Items listed in a dataset:

/-- An operation on complex lanes: the bounds for `c16` and `cbf16` are those of R234; the lane from the rounding, A, B and C. -/
structure ComplexOp where
  instr : Fin 3 → Mv → Instr
  /-- whether RM must be 0 to 3 on `cbf16` -/
  rounds : Bool
  fc : BitVec 32 → BitVec 32 → BitVec 32 → BitVec 32
  fb : Rm → BitVec 32 → BitVec 32 → BitVec 32 → BitVec 32

/-- A sum or difference of `bf16` parts, rounded once. -/
def bfAdd (rm : Rm) (x y : Fv) : BitVec 16 := BitVec.ofNat 16 (fmtBf16.encode rm (Fv.sum rm.zneg [x, y])).1

def complexOps : List ComplexOp :=
  [⟨Instr.vadd, true, fun a b _ => (imPart a + imPart b) ++ (rePart a + rePart b),
     fun rm a b _ => bfAdd rm (bfVal (imPart a)) (bfVal (imPart b)) ++ bfAdd rm (bfVal (rePart a)) (bfVal (rePart b))⟩,
   ⟨Instr.vsub, true, fun a b _ => (imPart a - imPart b) ++ (rePart a - rePart b),
     fun rm a b _ => bfAdd rm (bfVal (imPart a)) (bfVal (imPart b)).neg ++ bfAdd rm (bfVal (rePart a)) (bfVal (rePart b)).neg⟩,
   ⟨Instr.vneg, true, fun _ b _ => (-imPart b) ++ (-rePart b),
     fun _ _ b _ => bfCanon (imPart b) (imPart b ^^^ 0x8000) ++ bfCanon (rePart b) (rePart b ^^^ 0x8000)⟩,
   ⟨Instr.vcmul, false, fun a b _ => q15Part (c16Im a b) ++ q15Part (c16Re a b),
     fun _ a b _ => sumRne fmtBf16 16 (cbfIm a b) ++ sumRne fmtBf16 16 (cbfRe a b)⟩,
   ⟨Instr.vcmac, false, fun a b c => q15Part ((imPart c).toInt * 2 ^ 15 + c16Im a b) ++ q15Part ((rePart c).toInt * 2 ^ 15 + c16Re a b),
     fun _ a b c => sumRne fmtBf16 16 (bfVal (imPart c) :: cbfIm a b) ++ sumRne fmtBf16 16 (bfVal (rePart c) :: cbfRe a b)⟩,
   ⟨Instr.vconj, false, fun _ b _ => BitVec.ofInt 16 (satS 16 (-(imPart b).toInt)) ++ rePart b,
     fun _ _ b _ => bfCanon (imPart b) (imPart b ^^^ 0x8000) ++ bfCanon (rePart b) (rePart b)⟩,
   ⟨Instr.vcabs2, false, fun _ b _ => BitVec.ofInt 32 ((rePart b).toInt * (rePart b).toInt + (imPart b).toInt * (imPart b).toInt),
     fun _ _ b _ => sumRne fmtF32 32 [(bfVal (rePart b)).mul (bfVal (rePart b)), (bfVal (imPart b)).mul (bfVal (imPart b))]⟩]

/-! ### Min-sum (R281) -/

/-- The magnitude of a lane: the most negative integer gives the largest one, and -0 gives +0. -/
def laneMag {w : Nat} (ta : Ty) (v : BitVec w) : BitVec w :=
  if ta.isF then v &&& ~~~BitVec.intMin w else if v = BitVec.intMin w then BitVec.intMax w else if v.msb then -v else v

/-- The largest positive value of a type, or its infinity. -/
def laneTop (ta : Ty) (w : Nat) : BitVec w := if ta.isF then BitVec.ofNat w ((ta.fmt.bind Fmt.infCode).getD 0) else BitVec.intMax w

/-- What result lane i of a group of n lanes holds, from the enabled lanes `on` of the group and their values. -/
def Min2Lane {w : Nat} (ta : Ty) (n : Nat) (on : Nat → Bool) (b : Nat → BitVec w) (i : Nat) (r : BitVec w) : Prop :=
  let sgn := BitVec.ofNat w (((List.range n).filter fun k => on k && (b k).msb).length % 2)
  let bad := fun k => on k && laneNan ta (b k)
  (4 ≤ i → r = 0) ∧ (i = 3 → r = sgn) ∧
  (i < 3 → (∃ k, k < n ∧ bad k = true) → ∃ k, k < n ∧ bad k = true ∧ (∀ q, q < k → bad q = false) ∧
    r = if i = 2 then BitVec.ofNat w k else laneQuiet ta w) ∧
  (i < 3 → (∀ k, k < n → bad k = false) → ∃ k, k < n ∧ on k = true ∧
    (∀ q, q < n → on q = true → (laneMag ta (b k)).toNat ≤ (laneMag ta (b q)).toNat) ∧
    (∀ q, q < k → on q = true → (laneMag ta (b k)).toNat < (laneMag ta (b q)).toNat) ∧
    (i = 0 → r = laneMag ta (b k)) ∧
    (i = 1 → ((∃ q, q < n ∧ q ≠ k ∧ on q = true ∧ r = laneMag ta (b q)) ∧
        ∀ q, q < n → q ≠ k → on q = true → r.toNat ≤ (laneMag ta (b q)).toNat) ∨
      ((∀ q, q < n → on q = true → q = k) ∧ r = laneTop ta w)) ∧
    (i = 2 → r = BitVec.ofNat w k))

/-! ### Conversions (R275 to R278) -/

/-- A conversion: each enabled result lane holds what `f` makes of its source lane and its own number, or 0 where R275 gives it none; the tag
is the `Inherit` of the rows read, with bits 0 and 1 where an enabled lane had the event that `f` names. -/
def State.Converts (s : State) (u : Fin 3) (m : Mv) (x : VecArgs) (td : Ty) (i : Instr) (readA : Bool) (f : (src dst : Nat) → Nat × Bool) : Prop :=
  let n := min x.ta.lanes td.lanes
  let part := (x.pc.extractLsb' 8 3).toNat
  let on := fun j => decide (j < td.lanes) && !(s.vM u).data.getLsbD j
  let src := fun j => if x.ta.lanes < td.lanes then (if part * n ≤ j ∧ j < part * n + n then some (j - part * n) else none) else some (part * n + j)
  let tags := [(s.operandRow m).tag, (s.vM u).tag] ++ (if readA then [(s.vA u).tag] else []) ++ [(s.vC u).tag]
  let event := ∃ j k, on j = true ∧ src j = some k ∧ (f k j).2 = true
  ∃ t v keep, exec i s = .next t ∧ Puts s t (0x110 + u.val) (boundTd x) (boundTd x) (.r v) keep ∧ KeepsDisabled td.width (s.vM u).data keep ∧
    (∀ j, on j = true → (laneBv td.width v.data j).toNat = match src j with | some k => (f k j).1 | none => 0) ∧
    (event → v.tag = tagOf tags 3) ∧ (¬event → v.tag = tagOf tags 0)

/-- An operation of `sf`: whether it reads A, and a lane of its result from those of A and B (R290 to R294). -/
structure SfOp where
  instr : Mv → Instr
  readsA : Bool
  f : Nat → Nat → Nat

def sfuOps : List SfOp :=
  [⟨Instr.rcp, false, fun _ b => sfRcp b⟩, ⟨Instr.rsq, false, fun _ b => sfRsq b⟩, ⟨Instr.rcpstep, true, sfRcpStep⟩,
   ⟨Instr.rsqstep, true, sfRsqStep⟩, ⟨Instr.sqrt, false, fun _ b => sfSqrt b⟩, ⟨Instr.exp2, false, fun _ b => sfExp2 b⟩,
   ⟨Instr.log2, false, fun _ b => sfLog2 b⟩, ⟨Instr.sinp, false, fun _ b => sfSinp b⟩, ⟨Instr.cosp, false, fun _ b => sfCosp b⟩,
   ⟨Instr.tanh, false, fun _ b => sfTanh b⟩, ⟨Instr.sigm, false, fun _ b => sfSigm b⟩]

/-- FP32 codes by kind, a subnormal counting as the zero of its sign (R290). -/
def f32Nan (x : Nat) : Prop := x < 2 ^ 32 ∧ 0x7F800000 < x % 2 ^ 31
def f32Zero (neg : Bool) (x : Nat) : Prop := if neg then 2 ^ 31 ≤ x ∧ x < 2 ^ 31 + 2 ^ 23 else x < 2 ^ 23
/-- A negative finite code that is no zero, or -∞. -/
def f32Below (x : Nat) : Prop := 2 ^ 31 + 2 ^ 23 ≤ x ∧ x ≤ 0xFF800000

/-- A finite non-zero code that is no subnormal; its exponent, its significand, and the exact value rounded once with the flush of R290. -/
def f32Ordinary (x : Nat) : Prop := x < 2 ^ 32 ∧ 2 ^ 23 ≤ x % 2 ^ 31 ∧ x % 2 ^ 31 < 0x7F800000
def f32Exp (x : Nat) : Int := ((x / 2 ^ 23 % 256 : Nat) : Int) - 127
def f32Sig (x : Nat) : Nat := 2 ^ 23 + x % 2 ^ 23
def f32Neg (x : Nat) : Bool := decide (2 ^ 31 ≤ x)
def f32Flushed (v : Fv) : Nat :=
  let r := (fmtF32.encode .rne v).1
  if r % 2 ^ 31 < 2 ^ 23 then (if f32Neg r then 2 ^ 31 else 0) else r

/-- The magnitude of a code is k / 2. -/
def f32Halves (x k : Nat) : Prop := f32Sig x * 2 ^ (x / 2 ^ 23 % 256) = k * 2 ^ 149

/-- n is 2^31 / (128 + i) to the nearest integer: T[i] of R292. -/
def RcpEntry (i n : Nat) : Prop := 2 ^ 32 ≤ (2 * n + 1) * (128 + i) ∧ (2 * n - 1) * (128 + i) ≤ 2 ^ 32

/-- n is 2^24 / √((1 + i/128) 2^b) to the nearest integer: Q[b][i] of R292. -/
def RsqEntry (b i n : Nat) : Prop :=
  2 ^ 57 ≤ (2 * n + 1) * (2 * n + 1) * ((128 + i) * 2 ^ b) ∧ (2 * n - 1) * (2 * n - 1) * ((128 + i) * 2 ^ b) ≤ 2 ^ 57

/-- An estimate or a refinement passes y through (R293): x or y is zero, infinite or a NaN, a subnormal counting as zero. -/
def f32Passes (x y : Nat) : Prop := ¬ f32Ordinary x ∨ ¬ f32Ordinary y

/-- y as it is passed through: a NaN as the canonical one, a subnormal as the zero of its sign. -/
def f32Passed (y : Nat) : Nat :=
  if 0x7F800000 < y % 2 ^ 31 then 0x7FC00000 else if y % 2 ^ 31 < 2 ^ 23 then (if f32Neg y then 2 ^ 31 else 0) else y

/-- Element (r, c) of a tile of `tt` (R295). -/
def Core.tileAt (k : Core) (tile r c : Nat) : BitVec 32 := laneBv 32 (mrd RowT.zero k.tr.tiles (tile * 64 + r)).data c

WHAT IS EXPECTED: From the entries above, return exactly the line containing "let src := fun", the line containing "let event := ∃", and all lines between, and nothing else.

EXERCISE OUTPUT:
  let src := fun j => if x.ta.lanes < td.lanes then (if part * n ≤ j ∧ j < part * n + n then some (j - part * n) else none) else some (part * n + j)
  let tags := [(s.operandRow m).tag, (s.vM u).tag] ++ (if readA then [(s.vA u).tag] else []) ++ [(s.vC u).tag]
  let event := ∃ j k, on j = true ∧ src j = some k ∧ (f k j).2 = true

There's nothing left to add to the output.